If you know me, I probably seem like one of the calmest people you’ve ever met, comparable to the Dude in The Big Lebowski. Timelines, making plans and generally thinking about the future aren’t my cup of tea. But in reality, I face so much stress on a daily basis that I just don’t sweat the little things in life.
Life, schoolwork and extracurricular activities get so stressful sometimes that I resort to pushing them aside. That is, until I realize I have a paper due in the next two hours. I perfected my habit of putting things off in the almost four years I’ve been at college, but I have a 3.71 GPA and I can’t remember the last time I started a project early.
I wasn’t always a completely lazy student; here’s a timeline of how I managed to procrastinate my way to senior year.
First semester of college. I was ready. I bought binders, notepads, post-its and a can-do attitude. That slowly diminished the moment I walked into my first English class.
There was so much reading that I couldn’t think straight. Trying my best on each of the four 4-page essays assigned gave me a solid B- average. Luckily, the professor gave the option of rewriting each paper. The catch? They were all due on the day the final and fifth paper was due. I stayed up all night shotgunning lattes and fixing four papers. Maybe not the best idea, but I survived the class with an A.
I realized my hard work amounted to nothing, and my procrastination gave me everything. So from then on, I decided the slacker life was for me. I lived a Hakuna Matata lifestyle – that is, until they day before my homework was due.
I spent most of my sophomore year partying and praying to the porcelain gods. If I did any reading at all, I did it at work. I completed essays the night before and crammed for tests at the last moment.
My journalism classes assigned articles due at 8, and I started writing at 6:30. My professors praised my test scores in media law, but they didn’t know I learned all the material the previous night and spent the whole class doing crossword puzzles.
I think I only made it through sophomore year because my job in the mailroom on campus allows me to be on the computer when I work midnight to 4 am. Many a time I finished a Spanish essay at work when I knew it was due later that day.
By junior year, I realized something was wrong with my life. I made it through classes with good grades, but I couldn’t tell you anything I learned from them. Only the hands-on classes, such as newspaper layout design or feature writing, taught me anything I could keep in my head.
My comparative literature class one semester had me reading books about Arthurian legend and epics about good and evil. Seemed easy enough, but my procrastination brought me nothing and my grades plummeted. I wanted to blame the professor, the president, society, communism; anything that would save me from the blame. But I faced it; my procrastinated work was subpar at best.
I started writing my work two days ahead of time, although I still found myself running at 3:55 to turn in work due at 4. At least I created something interesting to read. Well maybe not that interesting. Who really wants to read something entitled “Medieval Women: Transcendental Saviors of the Contemplative Ideal?”

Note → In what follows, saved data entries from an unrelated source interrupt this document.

-- ==== Sys2Proof/Laws/FrameMemory.lean ====
section
/-!
SUPPORT. Frames of the operations of Memory.lean, MemoryUnits.lean, Time.lean, Cox.lean, Mgmt.lean: one lemma each, by backward chaining (Frame.lean).
-/

namespace Sys2Proof.Machine









theorem State.memWrite_fr {X : Nat} {s0 : State} {a0 : MemKey} {a1 : ℕ} {a2 : Bytes} {s : State} (h : Fr X s0 s) (hX : Sub 0x10000100000000 X) :
    Fr X s0 (State.memWrite a0 a1 a2 s) := by
  revert h
  fun_induction State.memWrite a0 a1 a2 s
  all_goals intro h
  all_goals repeat' first
    | with_reducible assumption
    | ((with_reducible apply hX.after); exact rfl)
    | with_reducible apply State.memWrite1_fr
    | dsimp only
    | with_reducible apply_assumption -exfalso -symm

theorem State.setUnitSt_fr {X : Nat} {s0 : State} {s : State} {a1 : MemUnit} {a2 : ℕ} (h : Fr X s0 s) (hX : Sub 0x100000000 X) :
    Fr X s0 (State.setUnitSt s a1 a2) := by
  unfold State.setUnitSt
  repeat' first
    | with_reducible assumption
    | with_reducible apply State.onMem_fr
    | exact fun _ => ⟨rfl, rfl, rfl, rfl⟩

theorem State.showSpares_fr {X : Nat} {s0 : State} {s : State} (h : Fr X s0 s) (hX : Sub 0x10 X) :
    Fr X s0 (State.showSpares s) := by
  unfold State.showSpares
  repeat' first
    | with_reducible assumption
    | with_reducible apply State.setFlag_fr
    | ((with_reducible apply hX.ok); exact rfl)

theorem State.assignHbm_fr {X : Nat} {s0 : State} {s : State} (h : Fr X s0 s) (hX : Sub 0x100000010 X) :
    Fr X s0 (State.assignHbm s) := by
  unfold State.assignHbm
  repeat' first
    | with_reducible assumption
    | ((with_reducible apply hX.after); exact rfl)
    | with_reducible apply State.showSpares_fr
    | with_reducible apply State.setFld_fr
    | with_reducible apply State.onMem_fr
    | exact fun _ => ⟨rfl, rfl, rfl, rfl⟩
    | ((with_reducible apply hX.ok); exact rfl)

theorem State.hbmStage_fr {X : Nat} {s0 : State} {s : State} {a1 : List ℕ} (h : Fr X s0 s) (hX : Sub 0x100000010 X) :
    Fr X s0 (State.hbmStage s a1) := by
  unfold State.hbmStage
  repeat' first
    | with_reducible assumption
    | ((with_reducible apply hX.after); exact rfl)
    | with_reducible apply State.assignHbm_fr
    | with_reducible apply State.onMem_fr
    | exact fun _ => ⟨rfl, rfl, rfl, rfl⟩

theorem State.ddrStage_fr {X : Nat} {s0 : State} {s : State} {a1 : List ℕ} {a2 : List ℕ} (h : Fr X s0 s) (hX : Sub 0x100000000 X) :
    Fr X s0 (State.ddrStage s a1 a2) := by
  unfold State.ddrStage
  repeat' first
    | with_reducible assumption
    | with_reducible apply State.onMem_fr
    | exact fun _ => ⟨rfl, rfl, rfl, rfl⟩

theorem State.setLost_fr {X : Nat} {s0 : State} {s : State} {a1 : Bool} {a2 : List (ℕ × ℕ)} (h : Fr X s0 s) (hX : Sub 0x100000000 X) :
    Fr X s0 (State.setLost s a1 a2) := by
  unfold State.setLost
  repeat' first
    | with_reducible assumption
    | with_reducible apply State.onMem_fr
    | (intro x)
    | split
    | exact (⟨rfl, rfl, rfl, rfl⟩ : MemState.sameBytes _ _)

theorem State.cacheWalk_fr {X : Nat} {s0 : State} {s : State} {a1 : ℕ} {a2 : ℕ} {a3 : Walk} (h : Fr X s0 s) (hX : Sub 0x100000000 X) :
    Fr X s0 (State.cacheWalk s a1 a2 a3) := by
  unfold State.cacheWalk
  repeat' first
    | with_reducible assumption
    | with_reducible apply State.onMem_fr
    | exact fun _ => ⟨rfl, rfl, rfl, rfl⟩
    | split

theorem State.dropTlb_fr {X : Nat} {s0 : State} {s : State} {a1 : ℕ} {a2 : ℕ} {a3 : ℕ} (h : Fr X s0 s) (hX : Sub 0x100000000 X) :
    Fr X s0 (State.dropTlb s a1 a2 a3) := by
  unfold State.dropTlb
  repeat' first
    | with_reducible assumption
    | with_reducible apply State.onMem_fr
    | exact fun _ => ⟨rfl, rfl, rfl, rfl⟩

theorem State.cacheRange_fr {X : Nat} {s0 : State} {s : State} {a1 : ℕ} {a2 : ℕ} {a3 : ℕ} {a4 : Bool} (h : Fr X s0 s) (hX : Sub 0x100000000 X) :
    Fr X s0 (State.cacheRange s a1 a2 a3 a4) := by
  unfold State.cacheRange
  repeat' first
    | with_reducible assumption
    | with_reducible apply State.cacheWalk_fr
    | with_reducible apply Fr.foldl
    | (intro x)

theorem State.dvaPut_fr {X : Nat} {s0 : State} {a0 : ℕ} {a1 : ℕ} {a2 : Bytes} {s : State} (h : Fr X s0 s) (hX : Sub 0x10000100000000 X) :
    Fr X s0 (State.dvaPut a0 a1 a2 s) := by
  revert h
  fun_induction State.dvaPut a0 a1 a2 s
  all_goals intro h
  all_goals repeat' first
    | with_reducible assumption
    | ((with_reducible apply hX.after); exact rfl)
    | with_reducible apply State.memWrite1_fr
    | with_reducible refine Fr.of_snd (by assumption) ?_
    | with_reducible refine Fr.of_fst (by assumption) ?_
    | split
    | ((with_reducible apply hX.ok); exact rfl)
    | ((with_reducible apply hX.bit); exact rfl)
    | dsimp only
    | with_reducible apply_assumption -exfalso -symm

theorem State.regain_fr {X : Nat} {s0 : State} {s : State} {a1 : ℕ} {a2 : ℕ} {a3 : ℕ} (h : Fr X s0 s) (hX : Sub 0x100000000 X) :
    Fr X s0 (State.regain s a1 a2 a3) := by
  unfold State.regain
  repeat' first
    | with_reducible assumption
    | with_reducible apply State.setLost_fr
    | with_reducible apply Fr.foldl
    | (intro x)
    | split

theorem State.dvaWrite_fr {X : Nat} {s0 : State} {a0 : ℕ} {a1 : ℕ} {a2 : Bytes} {s : State} (h : Fr X s0 s) (hX : Sub 0x10000100000000 X) :
    Fr X s0 (State.dvaWrite a0 a1 a2 s) := by
  unfold State.dvaWrite
  repeat' first
    | with_reducible assumption
    | ((with_reducible apply hX.after); exact rfl)
    | with_reducible apply State.regain_fr
    | with_reducible apply State.dvaPut_fr
    | with_reducible apply State.cacheRange_fr

theorem State.dvaOpen_fr {X : Nat} {s0 : State} {s : State} {a1 : ℕ} {a2 : ℕ} {a3 : ℕ} (h : Fr X s0 s) (hX : Sub 0x14000100000000 X) :
    Fr X s0 (State.dvaOpen s a1 a2 a3) := by
  unfold State.dvaOpen
  repeat' first
    | with_reducible assumption
    | with_reducible apply State.openRange_fr
    | with_reducible apply Fr.foldl
    | (intro x)
    | (extract_lets +onlyGivenNames x; clear_value x)
    | split

theorem State.slotsLost_fr {X : Nat} {s0 : State} {s : State} {a1 : ℕ → Bool} (h : Fr X s0 s) (hX : Sub 0x80000000000 X) :
    Fr X s0 (State.slotsLost s a1) := by
  unfold State.slotsLost
  repeat' first
    | (with_reducible apply Fr.line_; (on_goal 1 => (first | with_reducible assumption | with_reducible refine Fr.of_snd (by assumption) ?_)))
    | ((with_reducible apply hX.bit); exact rfl)

theorem State.loseBlock_fr {X : Nat} {s0 : State} {s : State} {a1 : ℕ} {a2 : ℕ} {a3 : ℕ} (h : Fr X s0 s) (hX : Sub 0x2c080170000000 X) :
    Fr X s0 (State.loseBlock s a1 a2 a3) := by
  unfold State.loseBlock
  repeat' first
    | with_reducible assumption
    | ((with_reducible apply hX.after); exact rfl)
    | with_reducible apply State.raise_fr
    | with_reducible apply State.setLost_fr
    | with_reducible apply State.slotsLost_fr
    | (extract_lets +onlyGivenNames x; first
        | (refine Fr.cut (X := X) (s0 := s0) (s := x) ?_ (fun hx => ?_); (on_goal 2 => clear_value x); (on_goal 1 => (unfold x; clear x)))
        | clear_value x)
    | split

theorem State.rebindHbm_fr {X : Nat} {s0 : State} {s : State} {a1 : Retire} (h : Fr X s0 s) (hX : Sub 0x100000000 X) :
    Fr X s0 (State.rebindHbm s a1) := by
  unfold State.rebindHbm
  repeat' first
    | with_reducible assumption
    | with_reducible apply State.onMem_fr
    | exact fun _ => ⟨rfl, rfl, rfl, rfl⟩

theorem State.retireEnd_fr {X : Nat} {s0 : State} {s : State} {a1 : Retire} (h : Fr X s0 s) (hX : Sub 0x2c000170000000 X) :
    Fr X s0 (State.retireEnd s a1) := by
  unfold State.retireEnd
  repeat' first
    | with_reducible assumption
    | ((with_reducible apply hX.after); exact rfl)
    | with_reducible apply State.finish_fr
    | with_reducible apply State.raise_fr
    | with_reducible apply State.rebindHbm_fr
    | with_reducible apply State.onMem_fr
    | with_reducible apply State.setUnitSt_fr
    | exact fun _ => ⟨rfl, rfl, rfl, rfl⟩
    | (extract_lets +onlyGivenNames x; (refine Fr.cut (X := X) (s0 := s0) (s := x) ?_ (fun hx => ?_); (on_goal 2 => clear_value x); (on_goal 1 => (unfold x; clear x))))
    | split

theorem State.beginRetire_fr {X : Nat} {s0 : State} {s : State} {a1 : Retire} (h : Fr X s0 s) (hX : Sub 0x2c000170000010 X) :
    Fr X s0 (State.beginRetire s a1) := by
  unfold State.beginRetire
  repeat' first
    | with_reducible assumption
    | ((with_reducible apply hX.after); exact rfl)
    | with_reducible apply State.raise_fr
    | with_reducible apply State.showSpares_fr
    | with_reducible apply State.onMem_fr
    | with_reducible apply State.setUnitSt_fr
    | with_reducible apply State.finish_fr
    | with_reducible apply State.retireEnd_fr
    | exact fun _ => ⟨rfl, rfl, rfl, rfl⟩
    | (intro x)
    | (extract_lets +onlyGivenNames x; first
        | (refine Fr.cut (X := X) (s0 := s0) (s := x) ?_ (fun hx => ?_); (on_goal 2 => clear_value x); (on_goal 1 => (unfold x; clear x)))
        | (refine Fr.cut_fn (X := X) (s0 := s0) (f := x) ?_ (fun hx => ?_); (on_goal 2 => clear_value x); (on_goal 1 => (unfold x; clear x)))
        | clear_value x)
    | split
    | with_reducible apply_assumption -exfalso -symm

theorem State.startRetires_fr {X : Nat} {s0 : State} {s : State} (h : Fr X s0 s) (hX : Sub 0x2c000170000010 X) :
    Fr X s0 (State.startRetires s) := by
  unfold State.startRetires
  repeat' first
    | with_reducible assumption
    | with_reducible apply State.beginRetire_fr
    | with_reducible apply Fr.foldl
    | (intro x)
    | split

theorem State.retireDone_fr {X : Nat} {s0 : State} {s : State} {a1 : Retire} (h : Fr X s0 s) (hX : Sub 0x2c000170000010 X) :
    Fr X s0 (State.retireDone s a1) := by
  unfold State.retireDone
  repeat' first
    | with_reducible assumption
    | ((with_reducible apply hX.after); exact rfl)
    | with_reducible apply State.startRetires_fr
    | with_reducible apply State.retireEnd_fr

theorem State.retireUnit_fr {X : Nat} {s0 : State} {s : State} {a1 : MemUnit} {a2 : Option OpKey} {a3 : Bool} (h : Fr X s0 s) (hX : Sub 0x2c000170000010 X) :
    Fr X s0 (State.retireUnit s a1 a2 a3) := by
  unfold State.retireUnit
  repeat' first
    | with_reducible assumption
    | ((with_reducible apply hX.after); exact rfl)
    | with_reducible apply State.finish_fr
    | with_reducible apply State.startRetires_fr
    | with_reducible apply State.showSpares_fr
    | with_reducible apply State.onMem_fr
    | with_reducible apply State.setUnitSt_fr
    | exact fun _ => ⟨rfl, rfl, rfl, rfl⟩
    | (extract_lets +onlyGivenNames x; first
        | (refine Fr.cut (X := X) (s0 := s0) (s := x) ?_ (fun hx => ?_); (on_goal 2 => clear_value x); (on_goal 1 => (unfold x; clear x)))
        | clear_value x)
    | split

theorem State.permanentFault_fr {X : Nat} {s0 : State} {s : State} {a1 : MemUnit} (h : Fr X s0 s) (hX : Sub 0x2c100170000010 X) :
    Fr X s0 (State.permanentFault s a1) := by
  unfold State.permanentFault
  repeat' first
    | with_reducible assumption
    | ((with_reducible apply hX.after); exact rfl)
    | with_reducible apply State.retireUnit_fr
    | with_reducible apply State.healthAdd_fr
    | split

theorem State.ceJudge_fr {X : Nat} {s0 : State} {s : State} {a1 : MemUnit} {a2 : ℕ} (h : Fr X s0 s) (hX : Sub 0x2c100170000010 X) :
    Fr X s0 (State.ceJudge s a1 a2) := by
  unfold State.ceJudge
  repeat' first
    | with_reducible assumption
    | ((with_reducible apply hX.after); exact rfl)
    | with_reducible apply State.permanentFault_fr
    | with_reducible apply State.onMem_fr
    | exact fun _ => ⟨rfl, rfl, rfl, rfl⟩
    | (extract_lets +onlyGivenNames x; clear_value x)
    | split

theorem State.countCe_fr {X : Nat} {s0 : State} {s : State} {a1 : MemUnit} {a2 : ℕ} (h : Fr X s0 s) (hX : Sub 0x2c100170000010 X) :
    Fr X s0 (State.countCe s a1 a2) := by
  unfold State.countCe
  repeat' first
    | with_reducible assumption
    | ((with_reducible apply hX.after); exact rfl)
    | with_reducible apply State.ceJudge_fr
    | with_reducible apply State.onMem_fr
    | exact fun _ => ⟨rfl, rfl, rfl, rfl⟩

theorem State.ceJudgeAll_fr {X : Nat} {s0 : State} {s : State} {a1 : ℕ} (h : Fr X s0 s) (hX : Sub 0x2c100170000010 X) :
    Fr X s0 (State.ceJudgeAll s a1) := by
  unfold State.ceJudgeAll
  repeat' first
    | with_reducible assumption
    | with_reducible apply State.ceJudge_fr
    | with_reducible apply Fr.foldl
    | (intro x)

Only a month into senior year, I still do work at the last moment and have almost turned in a few things late, but I feel happy with the quality of my work and the free time I currently have. Procrastination helped to develop my skill of writing under pressure. Who ever heard of a journalism major who turns assignments in early?
Of course, you can still find me on campus running to turn in my articles. And just last night, you could hear me screaming expletives from the couch because my movie class had an article due in 10 minutes that I hadn’t started yet. But it works for me.
I know procrastination probably isn’t the best life advice for someone starting college, but it takes different strokes to make different folks, right? Procrastination comforts me while facing my problems makes me a high-strung mess, and I’m just fine with that. I’ll take my diploma in a few months knowing that I gave it my all, even if I waited ten minutes beforehand to do so.